Ketegangan di Perbatasan Meningkat, Israel Melarang Pekerja Masuk ke Gaza

Yati Maulana | Kamis, 21/09/2023 11:30 WIB


Ketegangan di Perbatasan Meningkat, Israel Melarang Pekerja Masuk ke Gaza Terminal penumpang Palestina kosong saat Israel melarang pekerja masuk Gaza di penyeberangan Erez di Jalur Gaza utara, 20 September 2023. Foto: Reuters

GAZA - Israel menutup titik persimpangan dengan Gaza pada Rabu, mencegah ribuan pekerja mendapatkan pekerjaan mereka di Israel dan Tepi Barat, setelah berhari-hari demonstrasi di perbatasan yang menyebabkan pasukan Israel melepaskan tembakan dan membunuh seorang pengunjuk rasa setiap hari.

Langkah ini menghentikan lebih dari 18.000 warga Palestina untuk menyeberang untuk bekerja, sehingga menyebabkan perekonomian di wilayah yang diblokade tersebut kehilangan sekitar $2 juta per hari, menurut ekonom lokal.

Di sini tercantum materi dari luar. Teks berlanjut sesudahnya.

/-- An instruction of a strand issues ahead, if one can and its cluster serves the strand next: it executes where it stands, and one that would trap or
wait has not begun (R80, R92, R94). -/
def issueAhead (r : StrandRef) (s : State) : Out :=
  match if canIssue s r then aheadNext s r else none with
  | none => .next s
  | some n =>
    let s := s.serve r
    if n.kind = .address then .next (s.modSt fun t => t.putAhead (addressEntry s n))
    else
      let s' := s.modCx fun x => x.landResults (strandIx r) n.sc n.instr s.time s.tick
      let v := ((if s'.cx.trusted then s'.modCx fun x => x.view (strandIx r) s.tick else s').modSt fun k => { k.standing s.st n.strand with wait := none }).withEntry
        (s.st.ahead.find? fun e => e.dist == n.dist)
      match exec (specialise n.instr v) v with
      | .next u => .next (if u.cx.uid ≠ s.cx.uid ∨ u.st.level ≠ s.st.level ∨ u.st.wait.isSome ∨ overtakesChain v u then s else finishAhead s' v u n)
      | o => o

/-- A strand's turn, with its lockstep group: the members issue in one cycle, and together or not at all: where one is held, the others wait for it; of a
strand whose next instruction cannot issue, one ahead of its turn does (R82, R83, R92). -/
def issueStrand (s : State) (r : StrandRef) : Out :=
  if !able s r then issueAhead r s
  else match issueGroup s r with
  | [r] => issueMember s true s r
  | rs =>
    let s := rs.foldl landMember s
    match issueMembers s false rs s with
    | .next t =>
      let held := rs.filter fun m => (t.findCtx (strandCtx m)).isSome && (t.strandAt m).wait == some .retry
      if held.isEmpty then .next t else issueMembers s false held s
    | o => o

/-- The next strand in rotation issues, if one can now or in a later cycle (R80, R84). -/
def issueNext (s : State) : Out :=
  let s := s.toIssue
  match nextStrand s with
  | some (r, turn) => issueStrand { s with turn := turn } r
  | none => .next s

/-! ## The machine's own moves -/

/-- Moves of one resident context. -/
def ctxMoves (core slot : Nat) (x : Ctx) : List (State → Out) :=
  let ref : CtxRef := .resident core slot
  [execPhaseCommit ref, execUnitComplete ref, execClassDDelivery ref, execSoftBoundary core slot, execGraceExpiry core slot,
   execHaltComplete core slot, execKillTimerExpiry core slot, execSwapOut core slot]
    ++ (List.finRange 6).flatMap (fun q => x.queues[q].zipIdx.flatMap fun t =>
      if t.1.st == .running then [landPiece core slot q.val t.2, execTaskComplete core slot q.val t.2, execTaskBudgetRelease core slot q.val t.2, execTaskStallRelease core slot q.val t.2]
        else [execPhaseAbort ref q.val t.2 .fwqUnderflow 0])
    ++ x.leaves.zipIdx.flatMap (fun l => if l.1.phys.isNone then [execLeafReload ref l.2] else [])
    ++ (List.finRange 16).flatMap (fun tag => if x.ducts[tag].busy then [execDuctusLost ref tag] else [])
    ++ (List.range 4).flatMap fun i =>
      let r : StrandRef := { core := core, slot := slot, strand := i }
      match x.strands[strandIx r].wait with
      | some (.event ..) => [execWfeTimeout r]
      | some (.blot ..) => [execBlwaitTimeout r]
      | some (.tldv ..) => [execTldvRetry r]
      | some (.barrier ..) => [execBarrierCompletionArrival r]
      | some .retry => [issueAhead r]
      | none => [issueAhead r]
      | _ => []

/-- Moves of one core that the state lists. -/
def coreMoves (core : Nat) (k : Core) : List (State → Out) :=
  [execTaskDraw core .le, execTaskDraw core .ve, execTaskDraw core .ce, execOverdueSlot core .le, execOverdueSlot core .ve,
   execOverdueSlot core .ce, execJointQmmaStart (core / 4), execJointWriteInstant (core / 4), execSwapIn core, execInverseDrawRetry core]
    ++ k.spills.map (fun p => execLeafSpill core p.phys)
    ++ k.slots.flatMap fun e => ctxMoves core e.1 e.2

/-- Moves of one die. -/
def dieMoves (o : Nat) (d : Die) : List (State → Out) :=
  [execDuctusStepServe o, execPlacementEpochEnd o, execBlotterUnitComplete o, execBlotterResume o, execHbmScrub o]
    ++ d.margin.map (fun e s => .next (s.evictMargin o e.1))
    ++ d.fetching.flatMap fun p => [execPageMadeResident o p.1 (p.2.setWidth 48), execFrameStarvationNotice o p.1 (p.2.setWidth 48)]

/-- Every move the machine can make of itself: engines, owners, the ladder, the blotter, the boot sequence. A move that is not due leaves
the state as it is. -/
def ownMoves (s : State) : List (State → Out) :=
  [execHbmTrainingComplete, execBootMarchTimeout, execHostLinkWindow 0, execHostLinkWindow 1]
    ++ allCores.flatMap (fun c => [execZeroisationComplete c, execUnitPlacement c])
    ++ s.cores.flatMap (fun k => coreMoves k.1 k.2)
    ++ s.dies.flatMap (fun d => dieMoves d.1 d.2)
    ++ (List.range s.results.length).map (fun i => execDuctusResultAccept i)
    ++ (List.range s.releases.length).map (fun i s => .next (arriveRelease i s))
    ++ s.ports.flatMap (fun e => (if e.2.out.isEmpty then [] else [fun s => Host.Outcome.next (sendFlit e.1 s)])
      ++ (if e.2.handed.isEmpty then [] else [fun s => Host.Outcome.next (serveHanded e.1 s)]))
    ++ s.vis.flatMap (fun v => (List.finRange 8).flatMap fun i => if v.2.window[i].pend then [fun s => Host.Outcome.next (serveWindow v.1 i s)] else [])
    ++ (List.range 16).map fun q => execPartitionResetComplete q

/-- A move of the machine's own choosing: a strand's, or one of the others (log 2). -/
def ownMove (s : State) : Out :=
  let ms := ownMoves s
  match Config.pick s.tick % (ms.length + 1) with
  | 0 => issueNext s
  | n + 1 => ((ms[n]?).getD .next) s

/-! ## The agenda -/

/-- Events of hosts and of their hypervisor, which the part takes once it has booted (R111 step 6). -/
def hostEvent (i : Instr) : Bool :=
  match i with
  | .launchWindowSubmit .. | .hostSemaphoreAdd .. | .viStop .. | .viEnableWrite .. | .partitionQuadsWrite .. | .partitionWaysWrite ..
  | .partitionResetStart .. | .bgrpAlloc .. | .bgrpRelease .. | .jobrel .. | .spdmRequest .. => true
  | _ => false

/-- The context whose files an error strikes: of a resident slot, or from 4 on of a shadow slot (R411). -/
def fileRef (core slot : Nat) : CtxRef := if slot < 4 then .resident core slot else .shadow core (slot - 4)

/-- Take one input (log 2): an event, a strand chosen to issue, a write from a host, an error that strikes. -/
def applyAct (a : Act) (s : State) : Out :=
  match a with
  | .event i => if isEvent i && (s.boot == 7 || !hostEvent i) then exec i s else .next s
  | .strand r =>
    let t := if canIssue s r then s else s.toIssue
    if canIssue t r then issueStrand t r else .next s
  | .firmwareLaunch part asid job record =>
    .next (if s.boot = 7 then (createLaunch s (firmware part asid job) (wordsOf record)).1 else s)
  | .hypervisorLaunch part asid job record =>
    .next (if s.boot = 7 then (createLaunch s (hypervisor part asid job) (wordsOf record)).1 else s)
  | .barWrite vi off v => .next (if s.boot < 7 then s else barWrite s vi off v)
  | .pfWrite port off v => .next (if s.boot < 7 ∨ 2 ≤ port then s else pfWrite s port off v)
  | .barRead vi off => .next (if s.boot < 7 ∨ viCount ≤ vi then s else hostRead s (barRead s vi off))
  | .pfRead port off => .next (if s.boot < 7 ∨ 2 ≤ port then s else hostRead s (pfRead s port off))
  | .tdisp vi on => .next (setTdisp s vi on)
  | .ide port secure => .next (setIde s port secure)
  | .retrain port => .next (if port ≥ portCount then s else s.setPort port { s.port port with retraining := true, wide := true })
  | .flitSent port => .next (sendFlit port s)
  | .flitAck port => .next (flitAck port s)
  | .flitRefused port => .next (flitRefused port s)
  | .remoteGroup g pkg members inC inC1 => .next (remoteGroup s g pkg members inC inC1)
  | .rootGeneration g root c => .next (rootGeneration s g root c)
  | .packageReset pkg => .next (otherPackageReset s pkg)
  | .newKey port ingress => .next (if port ≥ portCount then s else s.setPort port ((s.port port).setDir ingress { (s.port port).dir ingress with newKey := true }))
  | .nearFrame owner size ma => .next ((zeroFrame s owner (ma.toNat % 2 ^ 52) size).modDie owner fun d => d.giveFrame size ma)
  | .memError key l2 unc integrity => .next (memError s key l2 unc integrity)
  | .tracerError r reg v => .next (s.modStrandAt r fun t => { t with tracer := t.tracer.struck reg v })
  | .fileError core slot file n => .next (s.modRef (fileRef core slot) fun x => match file with
    | .vector => { x with vPoison := if x.vPoison.contains n then x.vPoison else x.vPoison ++ [n] }
    | .mask => { x with mPoison := if x.mPoison.contains n then x.mPoison else x.mPoison ++ [n] }
    | .sem => { x with semPoison := if x.semPoison.contains n then x.semPoison else x.semPoison ++ [n] })
  | .bitError core off bit => .next (s.modCore core fun k =>
      { k with flips := if k.flips.contains (off, bit.val) then k.flips.erase (off, bit.val) else k.flips ++ [(off, bit.val)] })
  | .fileBit core slot off bit => .next (s.modRef (fileRef core slot) (·.strikeFile off bit.val))
  | .storeError core slot q pos idx v => .next (s.modRef (.resident core slot) fun x => match x.queues[q][pos]? with
    | some t => x.modTask t.num fun t =>
      if idx < t.stores.length then { t with stores := t.stores.modify idx fun e => (e.1, e.2 ^^^ v) } else { t with hits := t.hits ++ [(idx, v)] }
    | none => x)
  | .sections launch img => .next { s with sections := SMap.set s.sections launch img }
  | .load owner ma bytes => .next (s.writeMa owner (ma.toNat % 2 ^ 52) bytes)
  | .cutTsta r => match prepare s r with
    | .go _ v _ (.tsta b sz m mask) true => execPackageReset (cutTile v b sz m mask)
    | _ => .next s
  | .marginError die line => .next (s.modDie die fun d => { d with marginBad := if d.marginBad.contains line then d.marginBad else line :: d.marginBad })
  | .opError core word => .next (s.modCore core fun k => { k with opPoison := if k.opPoison.contains word then k.opPoison else k.opPoison ++ [word] })
  | .folioError core word => .next (s.modCore core fun k => { k with folioPoison := if k.folioPoison.contains word then k.folioPoison else k.folioPoison ++ [word] })

/-- The only input that the part takes without core power, and with a housekeeping image that failed (R111, R423). -/
def wakes (s : State) (a : Act) : Bool :=
  match a with
  | .event .powerOnReset => true
  | .event .packageReset => !s.poweredOff
  | _ => false

/-- The part runs: it has core power, and its housekeeping image was accepted (R111, R423). -/
def State.alive (s : State) : Bool := !s.poweredOff && s.boot != 1

/-- What a step does before everything comes to rest. -/
def act (s : State) : Out :=
  match s.agenda with
  | a :: rest =>
    if s.alive || wakes s a then applyAct a { s with agenda := rest } else .next { s with agenda := rest }
  | [] => if s.alive then ownMove s else .next s

/-- After a step: queues and stops come to rest, time passes, the free-value counter moves on (R68). -/
def afterStep (s : State) : State :=
  let s := if s.alive then finishStops (settle (loseLate s)) else s
  { passTime s (Config.cycles s.tick) with tick := s.tick + 1 }

/-- One step. -/
def cycle (s : State) : Out :=
  match act s with
  | .next t => .next (afterStep t)
  | o => o

/-! ## Placing one instruction (log 21) -/

/-- Machine addresses of the tables and the frame that hold the instruction, on the die of core 0. -/
def fetchTables : List (Nat × Word) :=
  [(0, 0x8000000000200000), (8, 0x8000000000200000),
   (0x200000, 0x4000000000400000), (0x400008, 0x7800000000602000), (0x401000, 0x4800000000600000), (0x402000, 0x4800000000601000),
   (0x600000, 0x4000000000400000), (0x601008, 0x6800000000001000)]

/-- The address the instruction stands at: offset 0x1000 of the issuing die. -/
def fetchPc : Word := 0xFFFF000000001000

/-- The unit that runs it: one strand at firmware privilege, every predicate true, so that a guard does not pass it over. -/
def fetchCtx : Ctx :=
  { uid := 1024, launch := 1, priv := 2
    strands := (Vector.replicate 4 {}).set 0 { present := true, pc := fetchPc, p := BitVec.allOnes 7 } }

/-- The instruction of the table whose bits are `w`, in the first frame fetched, with the unit that fetches it. -/
def placeWord (s : State) (nbits w : Nat) : State :=
  let o := s.dieOf 0
  let s := s.modDie o fun d => { d with asdbase := 0, blotJobs := [] }
  let s := fetchTables.foldl (fun s e => s.writeMa o (o % 4 * 2 ^ 48 + e.1) (leBytes 8 e.2.toNat)) s
  let s := s.writeMa o (o % 4 * 2 ^ 48 + 0x602000) (leBytes 96 (w % 2 ^ nbits))
  let s := s.modCore 0 fun k => { k with zeroising := false, served := Vector.replicate 4 3, slots := SMap.set k.slots 0 fetchCtx }
  { s with
    domain := if s.domain.contains s.package then s.domain else s.domain ++ [s.package]
    poweredOff := false, boot := if s.boot = 7 then 7 else 2, agenda := [.strand { core := 0, slot := 0, strand := 0 }] }

end Sys2Proof.Machine
end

Protes yang didukung oleh Hamas, kelompok Islam yang menguasai Gaza, telah berlangsung selama berhari-hari, menentang isu-isu mulai dari perlakuan terhadap tahanan Palestina di penjara-penjara Israel hingga kunjungan orang-orang Yahudi ke kompleks Masjid Al Aqsa, sebuah situs suci bagi Muslim dan Yahudi, yang mengenalnya sebagai Temple Mount.

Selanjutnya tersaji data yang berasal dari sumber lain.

/-- R120, R121, vector stores to memory: where every enabled chunk's address is aligned and writable, exactly the enabled chunks' bytes are
performed in lane order, a 4-bit lane keeping its neighbour's half of the byte; a misaligned enabled address raises ADDR_ALIGN and stores nothing. -/
def Obligations.VectorStoreResult : Prop :=
  ∀ (s : State) (b c : VNum) (r : SReg) (ty : ETy) (sz : Fin 3) (scl : Bool) (m : VMemOp), m.folio = false →
    let g := 2 ^ sz.val
    let n := chunkBytes ty
    let ea := s.getA m.mem.base + m.mem.disp.signExtend 64
    let stores := fun (out : Out) (addrs : List Word) (data : List Nat) =>
      let want := addrs.zipIdx.map fun e => if s.chunkOn ty m.mask e.2 then some e.1 else none
      (∀ xs, s.writeLanes s.agent n want none = .ok xs →
        let items := (xs.zip data).zipIdx.filterMap fun e => e.1.1.map fun x => (x, e.1.2, e.2)
        let bytes := fun (x : List Xl) (v i : Nat) =>
          if ty.width = 4 then [blend (s.chunkMask ty m.mask i) ((x.head?.map s.oldByte).getD 0) (BitVec.ofNat 8 v)] else leBytes n v
        let all := items.flatMap fun e => e.1
        hostWaits s s.cx all true = false →
          out = .next ((noteAll (hostChargeN s s.cx all true all.length) all true).perform (items.flatMap fun e => e.1.zip (bytes e.1 e.2.1 e.2.2))).retire)
      ∧ ∀ a, s.writeLanes s.agent n want none = .error (.align, a) → TakesTrap s out 0x07 0 a
    stores (exec (.vst b ty sz m) s) ((List.range (g * (512 / n))).map fun c => ea + BitVec.ofNat 64 (c * n)) (lanesOf (8 * n) (g * (512 / n)) (s.groupNat b g))
    ∧ stores (exec (.vsts r c ty m) s) ((List.range (512 / n)).map fun i => ea + BitVec.ofNat 64 i * s.getS r) (lanesOf (8 * n) (512 / n) (s.groupNat c 1))
    ∧ stores (exec (.vscat b c ty scl m) s) (s.gatherAddrs ty ea b scl) (lanesOf (8 * n) (512 / n) (s.groupNat c 1))

/-- R122-R124, versioned tiles: TSTA makes the version odd, stores the enabled bytes, then makes it even again; TLDV with an even version takes the enabled
bytes, with an odd one waits; a tile address that is no multiple of 64 raises ADDR_ALIGN; a retry waits for a change or 256 cycles and gives up with TILE_BUSY. -/
def Obligations.VersionedTile : Prop :=
  ∀ (s : State) (v : VNum) (sz : Fin 3) (m : MemOp) (mask : Option MNum) (f : StrandRef),
    let t := s.getA m.base + m.disp.signExtend 64
    let n := 512 * 2 ^ sz.val
    let lanes := (List.range n).map fun j => if s.laneOn mask (j % 512) then some (t + 64 + BitVec.ofNat 64 j) else none
    (t.toNat % 64 ≠ 0 → TakesTrap s (exec (.tldv v sz m mask) s) 0x07 0 t ∧ TakesTrap s (exec (.tsta v sz m mask) s) 0x07 0 t)
    ∧ (t.toNat % 64 = 0 → ∀ vx vb xs, s.writeVa s.homeAgent t 8 = .ok vx → s.readXl t vx = .ok vb → s.writeLanes s.agent 1 lanes none = .ok xs →
        let ver := leNat vb / 2 * 2 + 1
        let bytes := (xs.zip (lanesOf 8 n (s.groupNat v (2 ^ sz.val)))).flatMap fun e => match e.1 with | some l => l.zip [BitVec.ofNat 8 e.2] | none => []
        let all := vx ++ bytes.map (·.1)
        hostWaits s s.cx all true = false →
          exec (.tsta v sz m mask) s = .next (((((noteAll (hostChargeN s s.cx all true all.length) all true).perform (vx.zip (leBytes 8 ver))).perform
            bytes).perform (vx.zip (leBytes 8 (ver + 1)))).retire))
    ∧ (t.toNat % 64 = 0 → ∀ vx vb, s.readVa s.homeAgent .rd t 8 = .ok (vx, vb) → leNat vb % 2 = 1 →
        Completes s (exec (.tldv v sz m mask) s) (s.modSt fun u => { u with wait := some (.tldv v sz t mask 1 (leWord vb) s.time) }))
    ∧ (t.toNat % 64 = 0 → ∀ vx vb vals, s.readVa s.homeAgent .rd t 8 = .ok (vx, vb) → leNat vb % 2 = 0 → s.readLanes s.homeAgent 1 lanes none = .ok vals →
        hostWaits s s.cx (vx ++ vals.filterMap fun v => v.map (·.1)) false = false →
        ∃ u, exec (.tldv v sz m mask) s = .next u ∧ (∀ k, u.rawByte k = s.rawByte k) ∧ u.st = { s.st.retire 1 with wait := none }
          ∧ ∀ j < n, laneOf 8 (u.groupNat v (2 ^ sz.val)) j =
              if s.laneOn mask (j % 512) then ((vals[j]?.bind id).map (·.2)).getD 0 % 256 else laneOf 8 (s.groupNat v (2 ^ sz.val)) j)
    ∧ (∀ d z a mk attempt seen since vx vb, (s.strandAt f).wait = some (.tldv d z a mk attempt seen since) →
        ({ s with focus := f }).readVa ({ s with focus := f }).homeAgent .rd a 8 = .ok (vx, vb) →
        (leWord vb = seen → s.time < since + 256 → exec (.tldvRetry f) s = .next { s with focus := f })
        ∧ (leWord vb ≠ seen ∨ since + 256 ≤ s.time → 64 ≤ attempt → exec (.tldvRetry f) s = .next (({ s with focus := f }).trap 0x0E 0 a))
        ∧ (leWord vb ≠ seen ∨ since + 256 ≤ s.time → attempt < 64 → exec (.tldvRetry f) s =
            .next (tldvAfter { s with focus := f } (tldvAttempt { s with focus := f } d z a mk attempt) d z mk)))

/-- R125-R127, FENCE, PREF and CMO: with accesses performed in order a fence only moves on; a prefetch writes no memory and raises nothing; it takes a copy of the line into the margin
cache where one may be kept and its home L2, and `.near` counts one access; `.wb` of a readable byte leaves its line clean, `.wbinv` takes it out of the L2 and every
margin cache of the package; `.zero` of an aligned writable line performs 128 zero bytes. -/
def Obligations.FencePrefetchCmo : Prop :=
  ∀ (s : State) (sc : Scope) (fl : Flavour) (mask : BitVec 16) (kind : PrefKind) (a : AReg) (disp : BitVec 32) (oc : Fin 16),
    let ea := s.getA a + disp.signExtend 64
    Completes s (exec (.fence sc fl mask) s) s.retire
    ∧ (∀ x, s.xlate s.agent .rd ea = .ok x →
        let u := marginTake (s.useLines [x]) x
        Completes s (exec (.pref kind a disp) s) (if kind = .near then noteAccess u s.here x false else u).retire)
    ∧ (∀ e, s.xlate s.agent .rd ea = .error e → Completes s (exec (.pref kind a disp) s) s.retire)
    ∧ (∀ xs bs, s.readVa s.homeAgent .rd ea 1 = .ok (xs, bs) → hostWaits s s.cx xs false = false →
        Completes s (exec (.cmoWb a disp oc) s) (xs.foldl (fun u x => u.cleanLine x.key) (counted s xs false 1)).retire
        ∧ Completes s (exec (.cmoWbinv a disp oc) s) (xs.foldl (fun u x =>
            (List.range 4).foldl (fun t d => t.dropCopies (s.package * 4 + d) (x.key / 128)) (u.dropLine x.key)) (counted s xs false 1)).retire)
    ∧ (ea.toNat % 128 ≠ 0 → TakesTrap s (exec (.cmoZero a disp oc) s) 0x07 0 ea)
    ∧ (ea.toNat % 128 = 0 → ∀ xs, s.writeVa s.agent ea 128 = .ok xs → hostWaits s s.cx xs true = false →
        exec (.cmoZero a disp oc) s = .next ((counted s xs true 128).perform (xs.zip (List.replicate 128 0))).retire)

/-- R128-R130, the atomics: ATOM and ATOMN perform the operation's value on the old one in one access, ATOM and CAS write the old value extended,
and CAS writes memory only where the old value equals its expected one. -/
def Obligations.AtomicResult : Prop :=
  ∀ (s : State) (op : AtomOp) (d b c : SReg) (ty : ETy) (m : MemOp), 32 ≤ ty.width →
    let n := ty.width / 8
    let ea := s.getA m.base + m.disp.signExtend 64
    let arg := (s.getS b).toNat % 2 ^ ty.width
    (ea.toNat % n ≠ 0 → TakesTrap s (exec (.atom op d b ty m) s) 0x07 0 ea ∧ TakesTrap s (exec (.atomn op b ty m) s) 0x07 0 ea
      ∧ TakesTrap s (exec (.cas d b c ty m) s) 0x07 0 ea)
    ∧ (ea.toNat % n = 0 → ∀ xs bs, s.readVa s.agent .rmw ea n = .ok (xs, bs) → (∀ x ∈ xs, x.enc = none) → hostWaits s s.cx xs true = false →
        let old := leNat bs
        let s1 := counted s xs true n
        let put := fun v : Nat => s1.perform (xs.zip (leBytes n v))
        let v : Nat := match op with
          | .add => (old + arg) % 2 ^ ty.width
          | .min => if elemInt ty arg < elemInt ty old then arg else old
          | .max => if elemInt ty old < elemInt ty arg then arg else old
          | .and => old &&& arg
          | .or => old ||| arg
          | .xor => old ^^^ arg
          | .swap => arg
          | .fadd => toF32 (numAdd (ofF32 old) (ofF32 arg))
        exec (.atom op d b ty m) s = .next ((put v).setS d (extend ty.width ty.isSigned old)).retire
        ∧ exec (.atomn op b ty m) s = .next (put v).retire
        ∧ (old = arg → exec (.cas d b c ty m) s
            = .next ((put ((s.getS c).toNat % 2 ^ ty.width)).setS d (extend ty.width ty.isSigned old)).retire)
        ∧ (old ≠ arg → Completes s (exec (.cas d b c ty m) s) (s1.setS d (extend ty.width ty.isSigned old)).retire))

/-! ## Synchronisation (R200-R215) -/

/-- R202, R203, the semaphore instructions: SEMSIG adds with saturation at 2^32 - 1 and SEMSET sets, both write the old value and serve the queue; SEMWAIT of 0 only moves on, one that fits
takes its count at once when nobody waits, else the strand joins the queue's end; SEMTRY takes its count and writes true when nobody waits and it fits, else writes false alone.
R203, serving a semaphore's queue after its counter changes to v: what the served waiters took is exactly what the counter lost; the queue keeps its order and
only loses its oldest waiters on that semaphore; the waiter left at the head does not fit; no other counter changes. -/
def Obligations.Semaphores : Prop :=
  (∀ (s : State) (d b : SReg) (p : PReg) (sem : BitVec 8) (k : SemCount),
      let c := s.cx.getSem sem.toNat
      let n := match k with | .reg r => (s.getS r).toNat % 2 ^ 32 | .imm v => v.toNat
      let idle := ∀ w ∈ s.cx.semq, w.1 ≠ sem.toNat
      Completes s (exec (.semsig d sem k) s)
        ((s.modCx fun x => x.writeSem sem.toNat (BitVec.ofNat 32 (min (c.toNat + n) (2 ^ 32 - 1)))).status d (c.setWidth 64))
      ∧ Completes s (exec (.semset d b sem) s) ((s.modCx fun x => x.writeSem sem.toNat ((s.getS b).setWidth 32)).status d (c.setWidth 64))
      ∧ (n = 0 → Completes s (exec (.semwait sem k) s) s.retire)
      ∧ (n ≠ 0 → idle → n ≤ c.toNat → ∃ t, exec (.semwait sem k) s = .next t ∧ (∀ j, t.rawByte j = s.rawByte j)
          ∧ (t.cx.getSem sem.toNat).toNat = c.toNat - n ∧ t.cx.semq = s.cx.semq ∧ t.st.wait = none ∧ t.st.pc = (s.st.retire 1).pc ∧ t.st.s = s.st.s)
      ∧ (n ≠ 0 → (match s.cx.semq.find? fun w => w.1 == sem.toNat with | some w => c.toNat < w.2.2 | none => c.toNat < n) →
          Completes s (exec (.semwait sem k) s) (s.modCx fun x =>
            { x with semq := x.semq ++ [(sem.toNat, (strandIx s.focus).val, n)] }.modStrand (strandIx s.focus) fun u => { u with wait := some (.sem sem.toNat n) }))
      ∧ (idle → n ≤ c.toNat → ∃ t, exec (.semtry p sem k) s = .next t ∧ (∀ j, t.rawByte j = s.rawByte j)
          ∧ (t.cx.getSem sem.toNat).toNat = c.toNat - n ∧ t.cx.semq = s.cx.semq ∧ t.getP p = true ∧ ∀ q, q ≠ p → t.getP q = s.getP q)
      ∧ (¬(idle ∧ n ≤ c.toNat) → PredWrite s (exec (.semtry p sem k) s) p false))
  ∧
  (∀ (x : Ctx) (sem : Nat) (v : BitVec 32),
      let y := x.writeSem sem v
      (y.getSem sem).toNat + x.waiting sem = v.toNat + y.waiting sem
      ∧ (∃ served, x.semq.filter (fun w => w.1 == sem) = served ++ y.semq.filter (fun w => w.1 == sem))
      ∧ y.semq.filter (fun w => w.1 != sem) = x.semq.filter (fun w => w.1 != sem)
      ∧ (∀ w, y.semq.find? (fun w => w.1 == sem) = some w → (y.getSem sem).toNat < w.2.2)
      ∧ ∀ k, k ≠ sem → y.getSem k = x.getSem k)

Pada hari Selasa, seorang pria Palestina ditembak dan dibunuh oleh pasukan Israel selama protes dan 11 lainnya terluka, menurut pejabat kesehatan Gaza.

Baca juga :
Anggota Baleg DPR Soroti Potensi Tumpang Tindih Kewenangan Audit Kerugian Negara

Juru bicara Cogat, lembaga Kementerian Pertahanan Israel yang berkoordinasi dengan Palestina, membenarkan bahwa penyeberangan Erez ke Gaza ditutup dan mengatakan akan dibuka kembali "sesuai dengan penilaian situasional."

Baca juga :
Habiburokhman Apresiasi BEM-IKM FH UI Respons Cepat Kasus Pelecehan

Penutupan perbatasan, menyusul larangan singkat terhadap ekspor dari Gaza awal bulan ini setelah para pemeriksa menemukan bahan peledak dalam kiriman barang, akan menambah tekanan terhadap perekonomian yang sudah berada di bawah tekanan akibat blokade yang diberlakukan oleh Israel dan Mesir.

“Kami terlalu takut penyeberangan tidak akan dibuka dalam waktu dekat dan saya kembali hidup dalam kemiskinan dan kebutuhan,” kata salah satu ayah lima anak di Gaza, yang telah tidur di penyeberangan Erez sisi Palestina sejak Minggu malam.

Baca juga :
Ini Berbagai Nasihat dari Rasulullah SAW untuk Para Wanita Muslim

Izin 18.000 pekerja yang diizinkan oleh Israel mendatangkan sejumlah besar uang tunai ke wilayah yang menurut angka IMF, pendapatan per kapita hanya seperempat dari tingkat di Tepi Barat dan di mana pengangguran mencapai hampir 50%, menurut Dunia. Bank.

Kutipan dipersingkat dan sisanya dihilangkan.